READ A THOUSAND MILES
I could read for a thousand miles, traversing a whole continent of ideas, cross mountains of lofty ideals or valleys of arguments won or lost, deserts of chilled-out mental overload.
I could do it a top speed, against great yet powerless opposing winds of doctrine, creating dust clouds of speed-reading and overusing, guzzling down gallons of dreams I liked and letting go of the others in the black exhaust of rejection.
Or I could move slowly, stopping at every period or semi-colon and stare down at the ground, demanding it belch up its truth. I could loop back or do parenthetical phrases of rabbit trails and distracted thought-bits, and forgetful bridge-outs.
I could chug-a-lug through commas’ frozen triplet expressions, waiting for the perfect clauses to catch up.

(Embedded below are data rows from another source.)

-- ==== Sys2Proof/Laws/Issue.lean ====
section
/-!
SUPPORT. What the shared issue helpers answer: who has the turn, the guard of a scalar word, the level and register checks of a lane word, and
taking a trap.
-/

namespace Sys2Proof.Machine

/-! ### Scalar instructions (R43, R53) -/

theorem withScalar_of {s : State} {g : Nat} {G : Group} (ht : s.turn = .scalar g) (hg : mget s.groups g = some G) (k : Nat → Group → Out) :
    withScalar s k = k g G := by simp [withScalar, ht, hg]

/-- A guarded scalar instruction of `n` words: with the guard true the group changes by `f`, else only the pc moves. -/
theorem scalarStep_of {s : State} {g : Nat} {G : Group} (ht : s.turn = .scalar g) (hg : mget s.groups g = some G) (n : Nat) (gd : CReg) (f : Group → Group) :
    scalarStep s n gd f = .next (s.grp g ((if guardOk G gd then f G else G).adv n)) := by simp [scalarStep, withScalar_of ht hg]

/-- An instruction without a guard field. -/
theorem scalarStep_zero {s : State} {g : Nat} {G : Group} (ht : s.turn = .scalar g) (hg : mget s.groups g = some G) (n : Nat) (f : Group → Group) :
    scalarStep s n 0 f = .next (s.grp g ((f G).adv n)) := by
  have h : guardOk G 0 = true := rfl
  rw [scalarStep_of ht hg, if_pos h]

/-! ### Lane instructions (R54, R55, R64) -/

theorem withSplit_of {s : State} {g n : Nat} {G : Group} {S : Split} (ht : s.turn = .lane g n) (hg : mget s.groups g = some G) (hS : mget G.splits n = some S)
    (k : Nat → Group → Nat → Split → Out) : withSplit s k = k g G n S := by simp [withSplit, ht, hg, hS]

/-- The tiles of a group's launch; a compensation has none. -/
def tileLimit (s : State) (G : Group) : Nat := ((s.launch? G).map fun l => if (s.blk? G).any (·.comp.isSome) then 0 else l.desc.acctiles).getD 0

/-- The instruction of a lane word whose level, registers and tiles are in bounds. -/
theorem laneIssue_of {s : State} {g n : Nat} {G : Group} {S : Split} (ht : s.turn = .lane g n) (hg : mget s.groups g = some G) (hS : mget G.splits n = some S)
    (gd : LGuard) {level3 : Bool} {regs tiles : List Nat} (hl : level3 = true → 3 ≤ s.level G.core) (hr : ∀ r ∈ regs, r < G.n) (htl : ∀ t ∈ tiles, t < tileLimit s G)
    (k : Nat → Group → Nat → Split → Out) : laneIssue s gd level3 regs tiles k = k g G n S := by
  have h1 : (level3 && decide (s.level G.core < 3)) = false := by
    cases level3
    · rfl
    · have := hl rfl; simp; omega
  have h2 : (regs.any fun r => decide (G.n ≤ r)) = false := by
    simp only [List.any_eq_false, decide_eq_true_eq, Nat.not_le]; exact hr
  have h3 : (tiles.any fun t => decide (tileLimit s G ≤ t)) = false := by
    simp only [List.any_eq_false, decide_eq_true_eq, Nat.not_le]; exact htl
  unfold laneIssue
  rw [withSplit_of ht hg hS]
  show (if (level3 && decide (s.level G.core < 3)) = true then _ else
    if ((regs.any fun r => decide (G.n ≤ r)) || tiles.any fun t => decide (tileLimit s G ≤ t)) = true then _ else k g G n S) = k g G n S
  rw [h1, h2, h3]
  rfl

/-- A lane word above the core's level traps first (0x02). -/
theorem laneIssue_level {s : State} {g n : Nat} {G : Group} {S : Split} (ht : s.turn = .lane g n) (hg : mget s.groups g = some G) (hS : mget G.splits n = some S)
    (gd : LGuard) (regs tiles : List Nat) (hl : s.level G.core < 3) (k : Nat → Group → Nat → Split → Out) :
    laneIssue s gd true regs tiles k = .next (trapL s g n 0x02 (active G S gd)) := by
  unfold laneIssue
  rw [withSplit_of ht hg hS]
  simp [hl]

/-- A register outside the group's traps (0x03). -/
theorem laneIssue_regs {s : State} {g n : Nat} {G : Group} {S : Split} (ht : s.turn = .lane g n) (hg : mget s.groups g = some G) (hS : mget G.splits n = some S)
    (gd : LGuard) {regs : List Nat} (tiles : List Nat) {r : Nat} (hr : r ∈ regs) (hn : G.n ≤ r) (k : Nat → Group → Nat → Split → Out) :
    laneIssue s gd false regs tiles k = .next (trapL s g n 0x03 (active G S gd)) := by
  have h : (regs.any fun r => decide (G.n ≤ r)) = true := by
    simp only [List.any_eq_true, decide_eq_true_eq]; exact ⟨r, hr, hn⟩
  unfold laneIssue
  rw [withSplit_of ht hg hS]
  simp [h]

/-- A lane instruction that only writes registers of its active lanes. -/
theorem laneAlu_of {s : State} {g n : Nat} {G : Group} {S : Split} (ht : s.turn = .lane g n) (hg : mget s.groups g = some G) (hS : mget G.splits n = some S)
    (gd : LGuard) {regs : List Nat} (hr : ∀ r ∈ regs, r < G.n) (f : Group → Mask → Group) :
    laneAlu s gd regs f = .next (afterLane s g n (f G (active G S gd))) :=
  laneIssue_of ht hg hS gd (by simp) hr (by simp) _

/-- A collective whose active lanes are members. -/
theorem collective_of {s : State} {g n : Nat} {G : Group} {S : Split} (ht : s.turn = .lane g n) (hg : mget s.groups g = some G) (hS : mget G.splits n = some S)
    (gd : LGuard) {regs : List Nat} (hr : ∀ r ∈ regs, r < G.n) (hm : active G S gd &&& ~~~G.memmask = 0) (k : Nat → Group → Nat → Split → Mask → Out) :
    collective s gd false regs [] k = k g G n S (active G S gd) := by
  unfold collective
  rw [laneIssue_of ht hg hS gd (by simp) hr (by simp)]
  simp [hm]

/-- A collective with an active lane outside the member mask traps (0x09) with the lanes that are none. -/
theorem collective_traps {s : State} {g n : Nat} {G : Group} {S : Split} (ht : s.turn = .lane g n) (hg : mget s.groups g = some G) (hS : mget G.splits n = some S)
    (gd : LGuard) {regs : List Nat} (hr : ∀ r ∈ regs, r < G.n) (hm : active G S gd &&& ~~~G.memmask ≠ 0) (k : Nat → Group → Nat → Split → Mask → Out) :
    collective s gd false regs [] k = .next (trapL s g n 0x09 (active G S gd &&& ~~~G.memmask)) := by
  unfold collective
  rw [laneIssue_of ht hg hS gd (by simp) hr (by simp)]
  show (if active G S gd &&& ~~~G.memmask ≠ 0 then _ else _) = _
  rw [if_pos hm]

/-! ### Traps (R331 to R336) -/

/-- With no full/empty instruction in progress there is nothing to interrupt. -/
theorem interruptFe_none {s : State} {g : Nat} {G : Group} (hg : mget s.groups g = some G) (h : ∀ p ∈ G.splits, p.2.fe = none) : interruptFe s g = s := by
  have key : ∀ l : SMap Split, (∀ p ∈ l, p.2.fe = none) → l.foldl (fun s (n, S) =>
      match S.fe.bind fun k => (mget s.ops k).map fun o => (k, o) with
      | some (k, o) =>
        match o.body with
        | .mem m =>
          let fin : Mask := m.acc.foldl (fun (x : Mask) a => if m.todo.getLsbD a.lane then x else x ||| (1 <<< a.lane)) 0
          let s := s.modGrp g fun G => { G with lanedone := G.lanedone ||| fin, splits := mupd G.splits n fun S => { S with fe := none, redo := true } }
          settleMem (s.modOp k fun o => { o with body := .mem { m with todo := 0, more := false } }) k
        | _ => s
      | none => s) s = s := by
    intro l hl
    induction l with
    | nil => rfl
    | cons p l ih =>
      have hp : p.2.fe = none := hl p (by simp)
      rw [List.foldl_cons]
      simp only [hp, Option.bind_none]
      exact ih fun q hq => hl q (List.mem_cons_of_mem _ hq)
  unfold interruptFe
  rw [hg]
  exact key G.splits h

/-- Taking a trap: outside trap mode, compensation and audit, the trap registers are written, the lane stream freezes, accesses held at a page and a stalled
`mtrd` are given up, and the scalar stream goes to the launch's trap entry. -/
theorem trap_of {s : State} {g : Nat} {G : Group} {L : Launch} (hg : mget s.groups g = some G) (hf : ∀ p ∈ G.splits, p.2.fe = none)
    (hc : G.comp = none) (hm : G.trapMode = none) (ha : G.audit = none) (he : G.st ≠ .exiting) (hL : s.launch? G = some L) (t : TrapInfo) :
    trap s g t = (dropIdleLoads (unwait s g)).grp g { G with
      trap := { cause := t.cause, code := t.code, lane := t.str != .scalar, ov := t.ov, off := t.off, addr := t.addr,
                split := match t.str with
                  | .scalar => 0
                  | .split k => k }
      faultmask := t.lanes
      trapMode := some { calls := G.calls, ov := G.ov, off := G.pc, copy := G.copy, wait := if t.str == .scalar && !t.bound then .none else G.wait }
      ov := L.desc.trapov, copy := fixedCopy (dropIdleLoads (unwait s g)) G L.desc.trapov, pc := L.desc.trapent, wait := .none, sect := none
      holds := [], stall := none } := by
  have hL' : (dropIdleLoads (unwait s g)).launch? G = some L := hL
  have hg' : mget (dropIdleLoads (unwait s g)).groups g = some G := hg
  have hi : interruptFe s g = s := interruptFe_none hg hf
  unfold trap
  rw [hi]
  simp only [hg', hc, hm, ha, hL', he, Option.isSome_none, Bool.false_eq_true, if_false]

end Sys2Proof.Machine
end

I could laugh at the new notion-entrepreneur inventors on their training wheels of babble, or scoff at the illegitimate paradigms of thought bursting or birthing into the world in Caesar-Romeo sleekness and slippery style.
Yet for all the Highway 66 and California Route 1 print I covered, if I failed to see the purpose of my concepts trip, or the object of my pursuit, it would have been a waste: wrinkly-forehead white and yellow lines, black and blue zigzagging confusion, and number numbness of the brain.
So, I’ll put on my flip-flops of contemplation and walk. Listen to the wind that is and not the wind that is made, move when inspired and rest when tired. Lie down and watch the imprinted black-ink constant constellations, take comfort in the bedtime-story starry hosts, let the firmament of heaven cover me with that peace-of-mind blanket, and feel that affirming warm hush of a simple “Good night, child.”